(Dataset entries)

=====

-- ==== Sys2Proof/Certificates/Slice0/Obligations.lean ====
section
/-! DEFINITION. The statements for the provers. Each names the rules of spec/ it formalises in its docstring. -/

open Sys2Proof
open Sys2Proof.Machine

/-! ### Encodings -/

/-- R103: the fields of an event from its four bytes. -/
def Obligations.EventFieldsFollowTheByteLayout : Prop :=
  ∀ b0 b1 b2 b3 : BitVec 8,
    (eventArgs (b3 ++ b2 ++ b1 ++ b0)).note = b0 ∧
    (eventArgs (b3 ++ b2 ++ b1 ++ b0)).smp.toNat = (b1 >>> 3).toNat ∧
    (eventArgs (b3 ++ b2 ++ b1 ++ b0)).vol.toNat = ((b1 &&& 0x07) ||| ((b2 &&& 0xF0) >>> 1)).toNat ∧
    (eventCmd (b3 ++ b2 ++ b1 ++ b0)).toNat = (b2 &&& 0x0F).toNat ∧
    (eventArgs (b3 ++ b2 ++ b1 ++ b0)).param = b3

/-- R104: the bytes of an event; encode then decode, and decode then encode, are the identity, under every
legal command map. -/
def Obligations.EventEncodingIsABijection : Prop :=
  ∀ cd : Coding, cd.wf = true →
    (∀ (eff : Effect) (e : EventArgs),
      encode cd (Instr.ofEvent eff e) =
        [e.note, (e.smp.setWidth 8 <<< 3) ||| (e.vol.setWidth 8 &&& 7),
          ((e.vol.setWidth 8 >>> 3) <<< 4) ||| (cd.codeOf eff).setWidth 8, e.param]) ∧
    (∀ (eff : Effect) (e : EventArgs),
      decode cd .event (encode cd (Instr.ofEvent eff e)) = .ok (Instr.ofEvent eff e)) ∧
    (∀ b0 b1 b2 b3 : BitVec 8,
      encode cd (decodeEvent cd (b3 ++ b2 ++ b1 ++ b0)) = [b0, b1, b2, b3])

/-- Section 30: every encodable instruction of every format decodes from its encoding. -/
def Obligations.EveryInstructionDecodesFromItsEncoding : Prop :=
  ∀ (cd : Coding) (i : Instr), cd.wf = true → i.encodable = true →
    decode cd i.format (encode cd i) = .ok i

/-- R111, R115: what an order byte is, under either assignment of the sentinels. -/
def Obligations.OrderBytesDecodeByRange : Prop :=
  ∀ (cd : Coding) (b : BitVec 8), cd.wf = true →
    (b.toNat ≤ 97 → decodeOrder cd b = .ok (.pattern b)) ∧
    (b = cd.sentinelMark → decodeOrder cd b = .ok .endMark) ∧
    (b = cd.sentinelZero → decodeOrder cd b = .ok .endZero) ∧
    (100 ≤ b.toNat → decodeOrder cd b = .error (.reservedOrder b))

/-- Words written out from the encodings of 95_test_vectors.md V1 and R111, R120 decode to the instruction they
stand for, under the command numbers and the order of the sentinels that R109 and R111 presume as defaults (log
entry 12), one-byte words being read as log entry 14 says. -/
def Obligations.WrittenOutWordsDecode : Prop :=
  decodeTableWord 32 0x00800920 = some (.noneCmd ⟨0x20, 1, 65, 0⟩) ∧
  decodeTableWord 32 0x03541020 = some (.volSlide ⟨0x20, 2, 40, 3⟩) ∧
  decodeTableWord 32 0x78563412 = some (.portaUp ⟨0x12, 6, 44, 0x78⟩) ∧
  decodeTableWord 32 0xFF8FF8FF = some (.rsv15 ⟨0xFF, 31, 64, 0xFF⟩) ∧
  decodeTableWord 8 0xFE = some .noteCut ∧ decodeTableWord 8 99 = some .endZero ∧
  decodeTableWord 8 4 = some .render

/-! ### Constant tables -/

/-- R140: the volume table is the floor of the signed product over 256, within -32..31. -/
def Obligations.VolumeTableIsTheFloor : Prop :=
  ∀ (v : BitVec 7) (s : BitVec 8), v.toNat ≤ 64 →
    (volLut v s).toInt = ((v.toNat : Int) * s.toInt).fdiv 256 ∧
    -32 ≤ (volLut v s).toInt ∧ (volLut v s).toInt ≤ 31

=====

▸ WORK TASK
Filter the records down to the lines containing the word "endZero", and copy those.

▸ FINAL ANSWER
    (b = cd.sentinelZero → decodeOrder cd b = .ok .endZero) ∧
  decodeTableWord 8 0xFE = some .noteCut ∧ decodeTableWord 8 99 = some .endZero ∧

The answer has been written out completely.